[THE PROBLEM] Search for the word "generalizing" in the entries. Each line that holds it should be copied.

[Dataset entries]
*** Block opens ***

-- ==== Sys2Proof/Laws/Paths.lean ====
section
/-!
SUPPORT. What a write does to memory and to what every path shows of it: only its own bytes change (R33, R34).
-/

namespace Sys2Proof.Machine

/-! ### A byte as a path shows it -/

/-- A byte and whether a later write that shows has written it, below some late writes of which `sh` tells which show. -/
def seenAt (sh : Late → Bool) (x : Nat) : List Late → Byte × Bool → Byte × Bool
  | [], e => e
  | r :: rs, e => seenAt sh x rs (match r.former with
      | .mem old =>
        if sh r then (e.1, (old.map Prod.fst).contains x || e.2)
        else if e.2 then e else (old.foldl (fun b c => if c.1 = x then c.2 else b) e.1, e.2)
      | _ => e)

theorem memRead_putBack {m : List Host.Cell} (h : Memory.wf m = true) (newer : List Nat) (old : List Host.Cell) (x : Nat) :
    Memory.wf (putBack newer m old) = true ∧
      memRead (putBack newer m old) x =
        if newer.contains x then memRead m x else old.foldl (fun b c => if c.1 = x then c.2 else b) (memRead m x) := by
  unfold putBack
  induction old generalizing m with
  | nil => exact ⟨h, by simp⟩
  | cons c old ih =>
    rw [List.foldl_cons, List.foldl_cons]
    by_cases hc : newer.contains c.1 = true
    · rw [if_pos hc]
      obtain ⟨h1, h2⟩ := ih h
      refine ⟨h1, h2.trans ?_⟩
      by_cases hx : newer.contains x = true
      · rw [if_pos hx, if_pos hx]
      · have : c.1 ≠ x := fun e => hx (e ▸ hc)
        rw [if_neg hx, if_neg hx, if_neg this]
    · rw [if_neg hc]
      obtain ⟨h1, h2⟩ := ih (Memory.wf_write h c.1 c.2)
      refine ⟨h1, h2.trans ?_⟩
      rw [memRead_memWrite h]
      by_cases hx : newer.contains x = true
      · have : x ≠ c.1 := fun e => hc (e ▸ hx)
        rw [if_pos hx, if_pos hx, if_neg this]
      · rw [if_neg hx, if_neg hx]
        by_cases e : c.1 = x
        · rw [if_pos e, if_pos e.symm]
        · rw [if_neg e, if_neg fun k => e k.symm]

/-- What shows depends on the crews alone. -/
theorem State.shows_congr {s t : State} (h : t.crews = s.crews) (q : Path) (a : Actor) : t.shows q a = s.shows q a := by
  funext r
  simp only [State.shows, State.share, State.crewsShare, h]

theorem State.unwrite_fold {s : State} (q : Path) (a : Actor) (x : Nat) (rs : List Late) :
    ∀ (e : State × Newer), Memory.wf e.1.mem = true → e.1.crews = s.crews →
      (rs.foldl (State.unwrite q a) e).1.rd x = (seenAt (s.shows q a) x rs (e.1.rd x, e.2.mem.contains x)).1 := by
  induction rs with
  | nil => intro e _ _; rfl
  | cons r rs ih =>
    intro e hw hc
    rw [List.foldl_cons, seenAt]
    have hs : e.1.shows q a r = s.shows q a r := congrFun (State.shows_congr hc q a) r
    obtain ⟨t, n⟩ := e
    dsimp only at hw hc hs ⊢
    cases hf : r.former with
    | mem old =>
      simp only [State.unwrite, hf, hs]
      by_cases hsh : s.shows q a r = true
      · simp only [hsh, if_true]
        rw [ih _ hw hc]
        simp only [List.contains_eq_mem, List.mem_append, Bool.decide_or]
      · simp only [hsh]
        obtain ⟨h1, h2⟩ := memRead_putBack hw n.mem old x
        rw [ih _ h1 hc]
        simp only [State.rd, h2, Bool.false_eq_true, if_false]
        split <;> rfl
    | tile g k old =>
      simp only [State.unwrite, hf, hs]
      split
      · exact ih _ hw hc
      · split
        · exact ih _ hw hc
        · exact ih _ hw hc
    | handle g k old =>
      simp only [State.unwrite, hf, hs]
      split
      · exact ih _ hw hc
      · split
        · exact ih _ hw hc
        · exact ih _ hw hc

/-- A byte as a path shows it. -/
theorem State.on_rd {s : State} (h : Memory.wf s.mem = true) (q : Path) (a : Actor) (x : Nat) :
    (s.on q a).rd x = (seenAt (s.shows q a) x s.late (s.rd x, false)).1 := by
  unfold State.on
  rw [State.unwrite_fold (s := s) q a x s.late _ h rfl]
  rfl

/-- With no late write every path shows memory as it is. -/
theorem State.on_none {s : State} (h : s.late = []) (q : Path) (a : Actor) : s.on q a = s := by
  unfold State.on
  rw [h]
  rfl

/-! ### What changes of the late writes leave as it shows -/

theorem seenAt_covered (sh : Late → Bool) (x : Nat) (rs : List Late) (b : Byte) : (seenAt sh x rs (b, true)).1 = b := by
  induction rs with
  | nil => rfl
  | cons r rs ih =>
    rw [seenAt]
    cases r.former with
    | mem old =>
      dsimp only
      split
      · rw [Bool.or_true]; exact ih
      · exact ih
    | tile g h old => exact ih
    | handle g h old => exact ih

/-- Changes that leave each write's bytes and whether it shows. -/
theorem seenAt_map (sh : Late → Bool) (x : Nat) (g : Late → Late) (hf : ∀ r, (g r).former = r.former) (hs : ∀ r, sh (g r) = sh r) (rs : List Late) :
    ∀ e, seenAt sh x (rs.map g) e = seenAt sh x rs e := by
  induction rs with
  | nil => intro e; rfl
  | cons r rs ih => intro e; rw [List.map_cons, seenAt, seenAt, hf, hs, ih]

theorem foldl_at_filter (old : List Host.Cell) (p : Host.Cell → Bool) (x : Nat) (h : ∀ c ∈ old, c.1 = x → p c = true) :
    ∀ b : Byte, (old.filter p).foldl (fun b c => if c.1 = x then c.2 else b) b = old.foldl (fun b c => if c.1 = x then c.2 else b) b := by
  induction old with
  | nil => intro b; rfl
  | cons c old ih =>
    intro b
    have ih := ih fun d hd => h d (by simp [hd])
    by_cases hp : p c = true
    · rw [List.filter_cons_of_pos hp, List.foldl_cons, List.foldl_cons, ih]
    · rw [List.filter_cons_of_neg hp, List.foldl_cons, ih]
      have : c.1 ≠ x := fun e => hp (h c (by simp) e)
      rw [if_neg this]

theorem foldl_at_none (old : List Host.Cell) (x : Nat) (h : ∀ c ∈ old, c.1 ≠ x) (b : Byte) :
    old.foldl (fun b c => if c.1 = x then c.2 else b) b = b := by
  induction old generalizing b with
  | nil => rfl
  | cons c old ih =>
    rw [List.foldl_cons, if_neg (h c (by simp))]
    exact ih (fun d hd => h d (by simp [hd])) b

/-- Cells of an earlier write that a later one leaves standing. -/
def restOf (old new : List Host.Cell) : List Host.Cell := old.filter fun c => !new.any fun d => d.1 == c.1

theorem Former.beneath_mem (new old : List Host.Cell) :
    (Former.mem new).beneath (.mem old) = if (restOf old new).isEmpty then none else some (.mem (restOf old new)) := rfl

theorem Late.with_former {r : Late} {f : Former} (h : r.former = f) : { r with former := f } = r := by
  subst h
  rfl

theorem seenAt_beneath_mem (sh : Late → Bool) (x : Nat) (new : List Host.Cell) (hx : x ∈ new.map Prod.fst)
    (rs : List Late) : ∀ e, seenAt sh x (rs.filterMap fun y => ((Former.mem new).beneath y.former).map fun f => { y with former := f }) e = e := by
  induction rs with
  | nil => intro e; rfl
  | cons r rs ih =>
    intro e
    cases hf : r.former with
    | mem old =>
      by_cases he : (restOf old new).isEmpty = true
      · rw [List.filterMap_cons_none (by simp [hf, Former.beneath_mem, he])]
        exact ih e
      · rw [List.filterMap_cons_some (b := { r with former := .mem (restOf old new) }) (by simp [hf, Former.beneath_mem, he]), seenAt]
        have hn : ∀ c ∈ restOf old new, c.1 ≠ x := by
          intro c hc e
          simp only [restOf, List.mem_filter, Bool.not_eq_true', List.any_eq_false, beq_iff_eq] at hc
          obtain ⟨d, hd, hd2⟩ := List.mem_map.mp hx
          exact hc.2 d hd (hd2.trans e.symm)
        have hk : ((restOf old new).map Prod.fst).contains x = false := by
          rw [List.contains_eq_mem, decide_eq_false_iff_not]
          intro h
          obtain ⟨d, hd, hd2⟩ := List.mem_map.mp h
          exact hn d hd hd2
        dsimp only
        rw [hk, foldl_at_none _ x hn]
        simp only [Bool.false_or, ite_self]
        exact ih e
    | tile g h old =>
      rw [List.filterMap_cons_some (b := r) (by rw [hf]; exact congrArg some (Late.with_former hf)), seenAt]
      simp only [hf]
      exact ih e
    | handle g h old =>
      rw [List.filterMap_cons_some (b := r) (by rw [hf]; exact congrArg some (Late.with_former hf)), seenAt]
      simp only [hf]
      exact ih e

/-- A write whose bytes do not hold an address leaves that byte of the writes beneath it. -/
theorem seenAt_beneath (sh : Late → Bool) (hsh : ∀ r f, sh { r with former := f } = sh r) (x : Nat) (top : Former)
    (hx : ∀ new, top = .mem new → x ∉ new.map Prod.fst) (rs : List Late) :
    ∀ e, seenAt sh x (rs.filterMap fun y => (top.beneath y.former).map fun f => { y with former := f }) e = seenAt sh x rs e := by
  induction rs with
  | nil => intro e; rfl
  | cons r rs ih =>
    intro e
    rw [seenAt]
    cases hf : r.former with
    | mem old =>
      cases top with
      | mem new =>
        have hx := hx new rfl
        have hkeep : ∀ c ∈ old, c.1 = x → (!new.any fun d => d.1 == c.1) = true := by
          intro c _ hc
          rw [Bool.not_eq_true', List.any_eq_false]
          intro d hd
          rw [hc]
          simp only [beq_iff_eq]
          exact fun e => hx (List.mem_map.mpr ⟨d, hd, e⟩)
        have hfold := foldl_at_filter old (fun c => !new.any fun d => d.1 == c.1) x hkeep
        have hcon : ((restOf old new).map Prod.fst).contains x = (old.map Prod.fst).contains x := by
          rw [List.contains_eq_mem, List.contains_eq_mem, decide_eq_decide]
          constructor
          · intro h
            obtain ⟨d, hd, hd2⟩ := List.mem_map.mp h
            exact List.mem_map.mpr ⟨d, (List.mem_filter.mp hd).1, hd2⟩
          · intro h
            obtain ⟨d, hd, hd2⟩ := List.mem_map.mp h
            exact List.mem_map.mpr ⟨d, List.mem_filter.mpr ⟨hd, hkeep d hd hd2⟩, hd2⟩
        by_cases he : (restOf old new).isEmpty = true
        · rw [List.filterMap_cons_none (by simp [hf, Former.beneath_mem, he]), ih]
          have hnil : restOf old new = [] := List.isEmpty_iff.mp he
          have h1 : (old.map Prod.fst).contains x = false := by rw [← hcon, hnil]; rfl
          have h2 : ∀ b, old.foldl (fun b c => if c.1 = x then c.2 else b) b = b := by
            intro b
            rw [← hfold b]
            show (restOf old new).foldl _ b = b
            rw [hnil]
            rfl
          dsimp only
          rw [h1, h2]
          simp only [Bool.false_or, ite_self]
        · rw [List.filterMap_cons_some (b := { r with former := .mem (restOf old new) }) (by simp [hf, Former.beneath_mem, he]), seenAt, ih]
          dsimp only
          rw [hsh, hcon, show (restOf old new).foldl _ e.1 = _ from hfold e.1]
      | tile g h new =>
        rw [List.filterMap_cons_some (b := r) (by rw [hf]; exact congrArg some (Late.with_former hf)), seenAt, hf, ih]
      | handle g h new =>
        rw [List.filterMap_cons_some (b := r) (by rw [hf]; exact congrArg some (Late.with_former hf)), seenAt, hf, ih]
    | tile g h old =>
      dsimp only
      cases hb : top.beneath (.tile g h old) with
      | none => rw [List.filterMap_cons_none (by simp [hf, hb]), ih]
      | some f =>
        rw [List.filterMap_cons_some (b := { r with former := f }) (by simp [hf, hb]), seenAt, ih]
        cases f with
        | mem o =>
          exfalso
          cases top <;> simp only [Former.beneath] at hb
          · cases hb
          · split at hb
            · split at hb <;> cases hb
            · cases hb
          · split at hb <;> cases hb
        | tile g h o => rfl
        | handle g h o => rfl
    | handle g h old =>
      dsimp only
      cases hb : top.beneath (.handle g h old) with
      | none => rw [List.filterMap_cons_none (by simp [hf, hb]), ih]
      | some f =>
        rw [List.filterMap_cons_some (b := { r with former := f }) (by simp [hf, hb]), seenAt, ih]
        cases f with
        | mem o =>
          exfalso
          cases top <;> simp only [Former.beneath] at hb
          · cases hb
          · cases hb
          · split at hb <;> cases hb
        | tile g h o => rfl
        | handle g h o => rfl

*** Block closes ***

[ANSWER SECTION]
  induction old generalizing m with
  induction old generalizing b with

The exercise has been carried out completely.